4. If the endpoints of a trajectory are not matched, the solution to the balance equations still provides a reasonable approximation to the actual values of P(j). This is true in most, but not all, cases. In the limit as trajectory length increases, the error associated with this approximation usually approaches zero.  When required, exact solutions for trajectories with unmatched endpoints can be obtained through the analysis presented in Section 4.7.2.
5. The form of the general algebraic solution – with or without matched endpoints – is algebraically complex and of limited interest.

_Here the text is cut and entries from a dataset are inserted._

theorem witness_SetParametersTakesAllOrNone :
    ready.serves (.setParameters [1, 30, 0, 0, 0]) ∧ settingPairs [1, 30, 0, 0, 0] = some [(1, 30)] ∧ badCode (1, 30) = false ∧
    settingPairs [30, 1, 0, 0, 0] = some [(30, 1)] ∧
    settingPairs (List.replicate 320 1) = some (List.replicate 64 (1, 16843009)) ∧
    { ready with aisle := { ready.aisle with phase := .inA } }.holdMet = false := by
  refine ⟨ready_serves _ rfl, ?_, ?_, ?_, ?_, ?_⟩ <;> decide +kernel

/-- `gparm`: an answer window above its greatest value of 50 ms is clamped (section 11.4). -/
theorem test_gparm_clamps :
    (after (.setParameters [1, 44, 1, 0, 0]) ready).link.output = [.reply 0x85 .clamped (.storedValues [(1, 50)])] ∧
    (after (.setParameters [1, 44, 1, 0, 0]) ready).settings.inForce.answerWindow = 50 := by decide +kernel

/-- `gparm` in a passage: the fail-open setting is stored and pending (R106). -/
theorem test_gparm_pends :
    let t := after (.setParameters [21, 0, 0, 0, 0]) { ready with aisle := { ready.aisle with phase := .inA } }
    t.settings.stored.failOpen = 0 ∧ t.settings.inForce.failOpen = 1 ∧ t.settings.pending = [21] ∧
    t.store.jobs.map (·.kind) = [.control .settings] := by decide +kernel

theorem witness_ModeAndDirectionRequests :
    ready.serves (.setGateMode (.fits (some .emergency))) ∧ ready.serves (.setAisleDirection (.fits (some .entryOnly))) ∧ ready.holdMet = true ∧ ready.settings.pending = [] ∧
    { ready with aisle := { ready.aisle with phase := .inA } }.holdMet = false ∧
    (after (.setGateMode (.fits (some .emergency))) ready).aisle.mode ≠ ready.aisle.mode ∧
    (after (.setGateMode (.fits (some .emergency))) ready).aisle.mode = .emergency ∧
    (after (.setGateMode (.fits (some .normal))) ready).aisle.mode = ready.aisle.mode ∧
    excludes .entryOnly (directionOfReader .P) = true ∧ excludes .entryOnly (directionOfReader .U) = false ∧
    ((ready.onSession .P fun x => { x with state := .authenticating }).session .P).state = .authenticating := by
  refine ⟨ready_serves _ rfl, ready_serves _ rfl, ?_, ?_, ?_, ?_, ?_, ?_, ?_, ?_, ?_⟩ <;> decide +kernel

/-- A direction that takes effect ends the excluded reader's session, and opens the other reader (R7, R24, R89). -/
theorem test_adir :
    let t := after (.setAisleDirection (.fits (some .entryOnly))) (ready.onSession .P fun x => { x with state := .authenticating })
    t.aisle.direction = .entryOnly ∧ (t.session .P).outcome = some .aborted ∧ (t.session .U).state = .ready ∧
    t.link.output = [.reply 0x88#8 .done .none] := by decide +kernel

/-- A claim held inbound by so many ACTIVE credits. -/
def credited (n : Nat) : State :=
  { ready with aisle := { ready.aisle with
    claim := some .inbound,
    credits := List.replicate n { direction := .inbound, source := .card, state := .active, seq := some 4, reader := some .U },
    window := .running 8000000 } }

theorem witness_GrantAddsOneStaffCredit :
    (inMode .emergency).serves (.grantPassage (.fits (some .inbound))) ∧ (inMode .emergency).aisle.mode ≠ .normal ∧
    (inMode .emergency).aisle.mode ≠ .manual ∧ ready.serves (.grantPassage (.fits (some .inbound))) ∧ ready.aisle.mode = .normal ∧
    (ready.journal.staging.length + ready.journal.reservations < 8 ∧
      ready.journal.sectors[ready.journal.writePos / 64]? = some .current ∧ ready.journal.nextSeq ≤ 4294967295) ∧
    ready.aisle.claim = none ∧
    (credited 3).aisle.claim = some .inbound ∧ (credited 3).aisle.credits.length < (credited 3).settings.inForce.groupCredits ∧
    (credited 4).settings.inForce.groupCredits ≤ (credited 4).aisle.credits.length ∧
    State.reset.journal.sectors[State.reset.journal.writePos / 64]? ≠ some .current ∧ (credited 4).aisle.claim = some (otherWay .outbound) := by
  refine ⟨mode_serves _ _ rfl, ?_, ?_, ready_serves _ rfl, ?_, ?_, ?_, ?_, ?_, ?_, ?_, ?_⟩ <;> decide +kernel

theorem test_grant_opens :
    (after (.grantPassage (.fits (some .outbound))) ready).drive.left.state = .opening ∧
    (after (.grantPassage (.fits (some .outbound))) ready).link.output = [.reply 0x89 .done (.sequence 9)] ∧
    (after (.grantPassage (.fits (some .outbound))) ready).journal.nextSeq = 10 := by decide +kernel

/-- The left leaf replaced. -/
def withLeft (f : Leaf → Leaf) (s : State) : State := { s with drive := { s.drive with left := f s.drive.left } }

theorem witness_LeafRequests :
    ready.serves (.setLeafTarget (.fits (some .open))) ∧ ready.aisle.mode ≠ .manual ∧ (inMode .manual).serves (.setLeafTarget (.fits (some .open))) ∧ (inMode .manual).aisle.mode = .manual ∧
    (inMode .manual).supplyWarning = false ∧ ready.serves (.clearLeafFaults (.fits ())) ∧ (ready.drive.leaf .right).faulted = false ∧
    ((withLeft (fun l => { l with state := .stalled }) ready).drive.leaf .left).faulted = true ∧
    ((withLeft (fun l => { l with state := .stalled, openSwitch := ⟨true, true, none⟩ }) ready).drive.leaf .left).bothActive
      = true := by
  refine ⟨ready_serves _ rfl, ?_, mode_serves _ _ rfl, ?_, ?_, ready_serves _ rfl, ?_, ?_, ?_⟩ <;> decide

theorem test_leaf_open : (after (.setLeafTarget (.fits (some .open))) (inMode .manual)).drive.right.state = .opening := by
  decide +kernel

theorem test_lclr :
    (after (.clearLeafFaults (.fits ())) (withLeft (fun l => { l with state := .stalled, count := 3 }) ready)).drive.left.state
      = .closed := by decide +kernel

/-! ## Witnesses: the clock, the tables and the lists -/

/-- A session that stands in a decision interval. -/
def deciding : State := ready.onSession .U fun x => { x with
  state := .awaitIntent, decision := some { image := imageBefore, kind := .entry, unclosed := false, fare := 0, charge := 0,
                                            direction := .inbound, minute := 13248500 } }

theorem witness_SetAndAlignTime :
    ready.serves (.setTime (.fits { year := 2026, month := 3, day := 1, hour := 0, minute := 0, second := 0 })) ∧ badDateField { year := 2100, month := 1, day := 1, hour := 0, minute := 0, second := 0 } = some 0 ∧
    badDateField { year := 2099, month := 12, day := 31, hour := 23, minute := 59, second := 59 } = none ∧
    deciding.serves (.setTime (.fits { year := 2026, month := 3, day := 1, hour := 0, minute := 0, second := 0 })) ∧ deciding.atBoundary = false ∧ ready.atBoundary = true ∧ ready.serves (.alignTime (.fits ())) ∧
    ready.clock.valid = true ∧ State.reset.clock.valid = false ∧ atLimit.clock.seconds / 60 = 52594559 ∧
    30 ≤ atLimit.clock.seconds % 60 := by
  refine ⟨ready_serves _ rfl, ?_, ?_, ⟨rfl, rfl⟩, ?_, ?_, ready_serves _ rfl, ?_, ?_, ?_, ?_⟩ <;> decide +kernel

theorem test_stime :
    (after (.setTime (.fits { year := 2000, month := 1, day := 1, hour := 0, minute := 1, second := 0 })) ready).clock.seconds = 60 := by
  decide +kernel

/-- Half a minute is aligned up, 29 seconds down, and the calendar's last half minute down (R138). -/
theorem test_atime :
    (after (.alignTime (.fits ())) { ready with clock := { ready.clock with seconds := 90 } }).clock.seconds = 120 ∧
    (after (.alignTime (.fits ())) { ready with clock := { ready.clock with seconds := 89 } }).clock.seconds = 60 ∧
    (after (.alignTime (.fits ())) atLimit).clock.seconds = 3155673540 := by decide +kernel

def part (i : Nat) : FarePart := { index := i, bytes := List.replicate 128 0 }

theorem witness_FareTableUploadRequests :
    ready.serves (.loadFareTablePart (.fits (part 7))) ∧ (part 7).bytes.length = 128 ∧ ready.loader.parts.length = 8 ∧ ready.serves (.armStagedFareTable (.fits ())) ∧
    ready.serves (.dropStagedFareTable (.fits ())) := by
  exact ⟨ready_serves _ rfl, rfl, rfl, ready_serves _ rfl, ready_serves _ rfl⟩

theorem test_ftpart_order :
    (after (.loadFareTablePart (.fits (part 7))) ready).link.output = [.reply 0x8F .order (.parts [])] ∧
    (after (.loadFareTablePart (.fits (part 8))) ready).link.output = [.reply 0x8F .badValue (.parts [])] ∧
    (after (.loadFareTablePart (.fits (part 0))) ready).link.output = [.reply 0x8F .done (.parts [0])] := by decide +kernel

theorem witness_DenyListLoadRequests : ready.serves (.beginDenyListLoad (.fits { version := 1, count := 8192 })) ∧ ready.serves (.putDenyListEntries (.fits [])) ∧ ready.serves (.endDenyListLoad (.fits ())) :=
  ⟨ready_serves _ rfl, ready_serves _ rfl, ready_serves _ rfl⟩

theorem test_dlbeg_limit :
    (after (.beginDenyListLoad (.fits { version := 1, count := 8192 })) ready).loader.load = .loading ∧
    (after (.beginDenyListLoad (.fits { version := 1, count := 8193 })) ready).link.output = [.reply 0x93 .badValue .none] ∧
    (after (.beginDenyListLoad (.fits { version := 0, count := 0 })) ready).link.output = [.reply 0x93 .stale .none] := by
  decide +kernel

theorem witness_DenyListDeltas : ready.serves (.addDenyListEntry (.fits { expected := 0, number := 7, reason := 15 })) ∧ ready.serves (.deleteDenyListEntry (.fits { expected := 0, number := 7 })) := ⟨ready_serves _ rfl, ready_serves _ rfl⟩

theorem test_dladd :
    (after (.addDenyListEntry (.fits { expected := 0, number := 7, reason := 15 }))
      { ready with loader := { ready.loader with markedBank := some .A } }).check.denyList = [{ number := 7, reason := 15 }] := by
  decide +kernel

/-! ## Witnesses: screening, journal, notices -/

def hot (n : Nat) : HotEntry := { number := n, criterion := .auth, minute := 13248500, since := 0 }

theorem witness_ReadHotListGivesEntriesInOrder : ready.serves (.readHotList (.fits 63)) ∧ ¬ 63 < 63 ∧ 63 < 64 :=
  ⟨ready_serves _ rfl, by decide, by decide⟩

theorem test_hlread :
    (after (.readHotList (.fits 1)) { ready with check := { ready.check with hotList := [hot 3, hot 4] } }).link.output =
      [.reply 0x99 .done (.hotList 2 [hot 4])] := by decide +kernel

def peer (station : Nat) : PeerSighting :=
  { number := 5, counter := 65535, station := station, gate := 63, minute := 52594559, direction := some .inbound,
    seenAt := 794895600 }

/-- Entries seen exactly as long ago as the age, and a second longer. -/
def sighting (seenAt : Nat) : Sighting :=
  { number := 5, counter := 10, stamp := { station := 118, gate := 5, minute := 13248400 }, direction := .inbound,
    seenAt := seenAt, source := .peer }
def sighted (seenAt : Nat) : State := { ready with check := { ready.check with sightings := [sighting seenAt] } }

Practitioners are typically concerned with solutions to specific sets of balance equations that are associated with individual models such as those presented in Chapters 3 and 5.
6. Trajectories with matched endpoints are closely related to a new class of formal objects known as t-loops (trajectory loops). To construct a  t-loop,  simply merge the initial and final stations of a trajectory with matched endpoints.  This transforms the original  linear trajectory into a closed loop with no beginning and no end.  Some interesting properties of t-loops are noted in section 4.7.4.
7. The general solution for the values of P(0), P(1), P(2) … P(N) obtained using observational stochastics has exactly the same algebraic form as the steady state distribution of the corresponding Markov chain.   However, in a traditional time-homogeneous Markov chain, the transition probabilities that control step-by-step behavior are the same for every step of an associated trajectory.  In contrast, the global transition matrices employed in observational stochastics are comprised of overall values derived from complete trajectories.  The detailed step-by-step mechanisms that regulate these trajectories have no impact on the analysis and remain immaterial.   This enables derived results to apply more broadly. This issue is discussed in general terms in Section 4.8 and also revisited in Section 5.6 of Chapter 5.